Coeffet patente l'ophomonicléide le 2 mai 1828. II n'en subsiste que quelques spécimens [4].


Un instrument, avec sa clé ouverte, qui résolvait un problème d'intonation de toutes les cornes et serpents de basse[5].


Tous les autres types de serpents et de cornes de basse sont maudits avec certains doigts identiques. Serpent dans le doigt C ces emplacements, leurs premier, deuxième et quatre notes harmoniques, avec tous les doigts fermés. Malheureusement, les trois demi-tons inférieurs accompagnés - B naturals - sont dopés de la même manière que le C, puis doivent être lèvres jusqu'à B naturel par le joueur. Ainsi, tous les sépentistes trouvent l'intonation des B naturels compromis dans la première et la deuxième octaves. L'ophimoncliede a été conçue de telle sorte que sa seule touche ouverte (contrairement à toutes les autres cornes de basse dont les clés sont fermées) se trouve près de la cloche au bout de la colonne d'air. En fermant cette clé, la colonne d'air est prolongée, et ces notes généralement compromises, les B naturels, deviennent pleines, dynamiques et centrées bien en harmonie[6].

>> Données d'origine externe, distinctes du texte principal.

-- ==== Sys2Proof/Tests/Slice0.lean ====
section
/-! SUPPORT. The author's own tests. Every expected value is from spec/: the encoding table of 30_encoding.md R74, the
vectors of 95_test_vectors.md (V...), the worked examples of the rules. The theorems named `witness_...` show, for each
statement with hypotheses, a concrete state and operands that meet all of them. -/

namespace Sys2Proof.Tests

open Sys2Proof Sys2Proof.Machine

/-! ## Helpers -/

/-- The reset state with `B` in `IN` from index 0 on and `LEN` = `n`. -/
def given (n : Nat) (B : List Byte) : State := { State.reset with inp := cellsFrom 0 B, len := n }

/-- A state with the host's moves `ms` still to come. -/
def withMoves (s : State) (ms : List Move) : State := { s with host := { s.host with todo := ms } }

/-- The same state with the command `i` started. -/
def started (i : Instr) (s : State) : State := { s with cmd := encode i, phase := .busy }

/-- The results of an answer that is a next state. -/
def resultsOf : Outcome → Option Results
  | .next s => some s.results
  | .fault _ => none
  | .refused _ => none

/-- The refusal of an answer that is one. -/
def refusalOf : Outcome → Option Refusal
  | .next _ => none
  | .fault _ => none
  | .refused r => some r

/-- The fault of an answer that is one. -/
def faultOf : Outcome → Option Fault
  | .next _ => none
  | .fault f => some f
  | .refused _ => none

/-- What the host has seen in an answer that is a next state. -/
def seenOf : Outcome → Option (List Observation)
  | .next s => some s.host.seen
  | .fault _ => none
  | .refused _ => none

/-- V23's input, the example of 40_transpose.md R91. -/
def sevenBytes : List Byte := [0x12, 0xB4, 0x56, 0xF8, 0x9A, 0x3C, 0xDE]

/-- V43's input, the example of 40_transpose.md R93. -/
def eightBytes : List Byte := [0x2D, 0x12, 0x34, 0x56, 0x78, 0x1A, 0x3C, 0x5E]

/-- V123's input: three groups, P = 2. -/
def threeGroups : List Byte :=
  [0, 2, 1, 2, 3, 4, 5, 6, 0, 7, 8, 9, 10, 11, 12, 13, 0x60, 14, 15, 16, 17, 18, 0x55, 0x66]

/-! ## The checks of WellFormed, each with an ill-formed word it refuses -/

theorem test_op_six_is_not_assigned : wordOpAssigned 0x06 = false := by decide
theorem test_op_seven_is_not_assigned : wordOpAssigned 0x07 = false := by decide
theorem test_bit_three_is_reserved : wordReservedClear 0x08 = false := by decide
theorem test_bit_seven_is_reserved : wordReservedClear 0x80 = false := by decide
theorem test_ill_formed_words : [0x06, 0x07, 0x08, 0x0D, 0x80, 0xFF].all (fun w => !wordWellFormed w) = true := by decide
theorem test_every_instruction_is_well_formed :
    [Instr.pack, .unpack, .padenc, .paddec, .encode, .decode].all Instr.wellFormed = true := by decide

/-! ## Decoding: the words of 30_encoding.md R74, bit by bit (bits 7:3 reserved, bits 2:0 OP) -/

theorem test_decode_pack : decode (0b00000#5 ++ 0b000#3) = .ok .pack := by decide
theorem test_decode_unpack : decode (0b00000#5 ++ 0b001#3) = .ok .unpack := by decide
theorem test_decode_padenc : decode (0b00000#5 ++ 0b010#3) = .ok .padenc := by decide
theorem test_decode_paddec : decode (0b00000#5 ++ 0b011#3) = .ok .paddec := by decide
theorem test_decode_encode : decode (0b00000#5 ++ 0b100#3) = .ok .encode := by decide
theorem test_decode_decode : decode (0b00000#5 ++ 0b101#3) = .ok .decode := by decide
theorem test_decode_reserved_op : (decode 0b00000110#8).toOption = none ∧ (decode 0b00000111#8).toOption = none := by decide
theorem test_decode_reserved_bits : (decode 0b00001000#8).toOption = none ∧ (decode 0b10000101#8).toOption = none := by
  decide
theorem test_decode_table_words :
    [0, 1, 2, 3, 4, 5, 6, 8].map (decodeTableWord 8) =
      [some .pack, some .unpack, some .padenc, some .paddec, some .encode, some .decode, none, none] := by decide

/-! ## The commands, from the vectors of 95_test_vectors.md -/

/-- V23. -/
theorem test_pack_v23 : resultsOf (exec .pack (given 0 sevenBytes)) =
    some (.success 0 8 8 [0x2D, 0x12, 0x34, 0x56, 0x78, 0x1A, 0x3C, 0x5E]) := by rfl
/-- V17: the bit order of the H byte (90_conflicts.md C1). -/
theorem test_pack_v17 : pack ⟨0x80, 0x80, 0x80, 0, 0, 0, 0⟩ = ⟨0x70, 0, 0, 0, 0, 0, 0, 0⟩ := by decide
/-- V43. -/
theorem test_unpack_v43 : resultsOf (exec .unpack (given 0 eightBytes)) =
    some (.success 0 7 7 [0x12, 0xB4, 0x56, 0xF8, 0x9A, 0x3C, 0xDE]) := by rfl
/-- V48: bit 7 of a low-bits byte passes through. -/
theorem test_unpack_v48 : unpack ⟨0x00, 0x80, 0x81, 0, 0, 0, 0, 0xFF⟩ = ⟨0x80, 0x81, 0, 0, 0, 0, 0xFF⟩ := by decide
/-- V61. -/
theorem test_padenc_v61 : resultsOf (exec .padenc (given 1 [])) = some (.success 5 0 8 []) := by rfl
/-- V66. -/
theorem test_padenc_v66 : resultsOf (exec .padenc (given 6 [])) = some (.success 0 0 8 []) := by rfl
/-- V85. -/
theorem test_paddec_v85 : resultsOf (exec .paddec (given 24 [0, 2, 0, 0, 0, 0, 0, 0])) =
    some (.success 2 0 18 []) := by rfl
/-- V87: H bit 6 makes the prefix 0x80. -/
theorem test_paddec_v87 : resultsOf (exec .paddec (given 8 [0x40, 0, 0, 0, 0, 0, 0, 0])) =
    some (.failure (.invalidPadding 8)) := by rfl
/-- V3, the document's own. -/
theorem test_encode_v3 : resultsOf (exec .encode (given 1 [0])) =
    some (.success 5 8 8 [0, 5, 0, 0, 0, 0, 0, 0]) := by rfl
/-- V33. -/
theorem test_encode_v33 : encodeBytes [0xC3, 0xA9] = [0x30, 0x04, 0x43, 0x29, 0, 0, 0, 0] := by rfl
/-- V123: the first copy, one middle group, a last group with five live bytes. -/
theorem test_decode_v123 : resultsOf (exec .decode (given 24 threeGroups)) =
    some (.success 2 18 18 [1, 2, 3, 4, 5, 6, 7, 8, 9, 10, 11, 12, 13, 0x8E, 0x8F, 16, 17, 18]) := by rfl
/-- V129: bad in both ways, the length is reported; `IN` is not read. -/
theorem test_decode_v129 : resultsOf (exec .decode (given 12 [])) = some (.failure (.invalidLength 12)) := by rfl

/-! ## The functions of the document, from the vectors that need more than MAXLEN = 8 -/

/-- V2, the document's own. -/
theorem test_encode_hello : encodeBytes [72, 101, 108, 108, 111, 44, 32, 119, 111, 114, 108, 100, 33] =
    [0, 0, 72, 101, 108, 108, 111, 44, 0, 32, 119, 111, 114, 108, 100, 33] := by rfl
/-- V37. -/
theorem test_encode_v37 : encodeBytes [0xFF, 0xFF, 0xFF, 0xFF, 0xFF, 0xFF, 0xFF] =
    [0x3F, 0x06, 0x7F, 0x7F, 0x7F, 0x7F, 0x7F, 0x7F, 0x40, 0x7F, 0, 0, 0, 0, 0, 0] := by rfl
/-- The note after V130: the re-encoding of V119's output. -/
theorem test_reencode_v119 : encodeBytes [0x41, 0x42, 0x43] = [0x00, 3, 0x41, 0x42, 0x43, 0, 0, 0] := by rfl

/-! ## The host's side -/

/-- 70_reset_and_hazards.md R190: `CMD` reads as 0 after reset. -/
theorem test_read_cmd_after_reset : seenOf (hostAct (.readReg 0) State.reset) = some [.reg 0 0] := by rfl
/-- 10_state.md R19, R21: the fields of `STATUS` and `PAD` after V87's error and V85's success. -/
theorem test_read_status : seenOf (hostAct (.readReg 2) { State.reset with code := .invalidPadding }) = some [.reg 2 2] := by
  rfl
theorem test_read_pad : seenOf (hostAct (.readReg 4) { State.reset with pad := 6 }) = some [.reg 4 6] := by rfl
/-- U1, U2, U8 of 93_implementation_defined.md. -/
theorem test_reserved_command : refusalOf (hostAct (.writeReg 0 6) State.reset) = some (.reservedCommand 6) := by rfl
theorem test_read_out_after_reset : refusalOf (hostAct (.readOut 0) State.reset) = some (.outputNotValid 0) := by rfl
theorem test_register_seven : refusalOf (hostAct (.readReg 7) State.reset) = some (.noSuchRegister 7) := by rfl
/-- U3. -/
theorem test_unwritten_input : faultOf (exec .unpack (given 0 sevenBytes)) = some (.inUnwritten 7) := by rfl
/-- U5. -/
theorem test_command_while_busy : refusalOf (hostAct (.writeReg 0 4) (started .pack State.reset)) =
    some .commandWhileBusy := by rfl
/-- Table words run as the first command after reset: ENCODE with `LEN` = 0 ends as V30, PACK has no input to read. -/
theorem test_first_encode : resultsOf (step (State.reset.withFetchWord 8 4)) =
    some (.success 6 8 8 [0, 6, 0, 0, 0, 0, 0, 0]) := by rfl
theorem test_first_pack : faultOf (step (State.reset.withFetchWord 8 0)) = some (.inUnwritten 0) := by rfl

/-! ## Witnesses -/

/-- A reached-looking state with the invariant, no reset state: one output byte, the error registers clear. -/
def oneByteOut : State := { State.reset with out := cellsFrom 0 [0x41], olen := 1, rlen := 1, pad := 5 }

theorem oneByteOut_inv : oneByteOut.Inv where
  inWf := Memory.nil_wf
  outCells := rfl
  giFits := rfl
  lenFits := rfl
  errlenFits := rfl
  olenFits := rfl
  rlenFits := rfl
  cmdLegal := rfl
  padRange := by decide
  okErrlen _ := rfl
  lengthErrlen h := by cases h
  paddingErrlen h := by cases h
  errorZeroes h := absurd rfl h
  olenRlen := .inr rfl

/-- The state with the invariant in which the host moves next. -/
theorem withMoves_inv (ms : List Move) : (withMoves oneByteOut ms).Inv := { oneByteOut_inv with }

theorem holds_given (n : Nat) (B : List Byte) : (given n B).holdsInput B := fun a _ => read_cellsFrom_zero B a

/-- A group that DECODE accepts with P = 6, and one with P = 0. -/
def groupP6 : G8 := ⟨0x3F, 6, 1, 2, 3, 4, 5, 6⟩
def groupP0 : G8 := ⟨0x80, 0, 0x41, 0x42, 0x43, 9, 9, 9⟩
/-- A group with the smallest rejected prefix byte, and one with the greatest. -/
def groupP7 : G8 := ⟨0, 7, 0, 0, 0, 0, 0, 0⟩
def groupP255 : G8 := ⟨0x7F, 0x7F, 1, 2, 3, 4, 5, 6⟩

L'ophimonocleide, introduit en 1828 par Jean-Baptiste Coeffet, présente les caractéristiques traditionnelles d'une corne basse; Cependant, le design a offert deux caractéristiques qui abordaient les faiblesses traditionnelles des serpents verticaux: une touche bien placée, ouverte (fournissant l'homonyme de l'instrument) et la diaphonie de syntonisation la plus dramatique et prononcée permettant la plus grande variation de hauteur Tout serpent droit[7].


Remarque: de nombreuses images et affichages de musée de l'ophimonclide représentent le bocal dans une position non jouable. Cette position est la configuration correcte[8].

Une désignation importante parmi tous les serpents verticaux est la configuration des trous de doigts pour l'allongement de la colonne d'air. En utilisant le dessin en ligne 1824 de Mendelssohn de la corne anglaise (envoyé dans une lettre à sa soeur, Fanny), des trous de doigts ont été mis en ordre sur la colonne d'air pour afficher leur positionnement pour l'ophimonocleide[9].

Une telle conception de trou d'air crée une série de doigts croisés (avec la 5ème enfonçage) qui modifie l'allongement standard de la colonne d'air. Certains instruments incluent une entrée partagée dans l'aircolum pour la 4ème enfonçage[10].

De toute évidence, l'ophimonocleide est un instrument expérimental qui a abordé de nombreux problèmes perpétuels des cornes de basse[11].


Le serpent, instrument de musique de la famille des cuivres est connu pour accompagner les chœurs dont il renforçait les basses lors des offices religieux. A coté de cette fonction dans la musique religieuse, il était également utilisé, dès la fin du XVIIIe siècle dans les musiques militaires. Sa forme inappropriée pour les défilés évolua au grès des inventions de multiples facteurs, jusqu'à l'invention de l'ophicléide par HALARY qui le fit breveté en 1821. L'ophimonocléide de Jean Baptiste COEFFET, compromis entre le serpent et l'ophicléide, rencontra un certain succès, mais c'est surtout le facteur qui est intéressant[12].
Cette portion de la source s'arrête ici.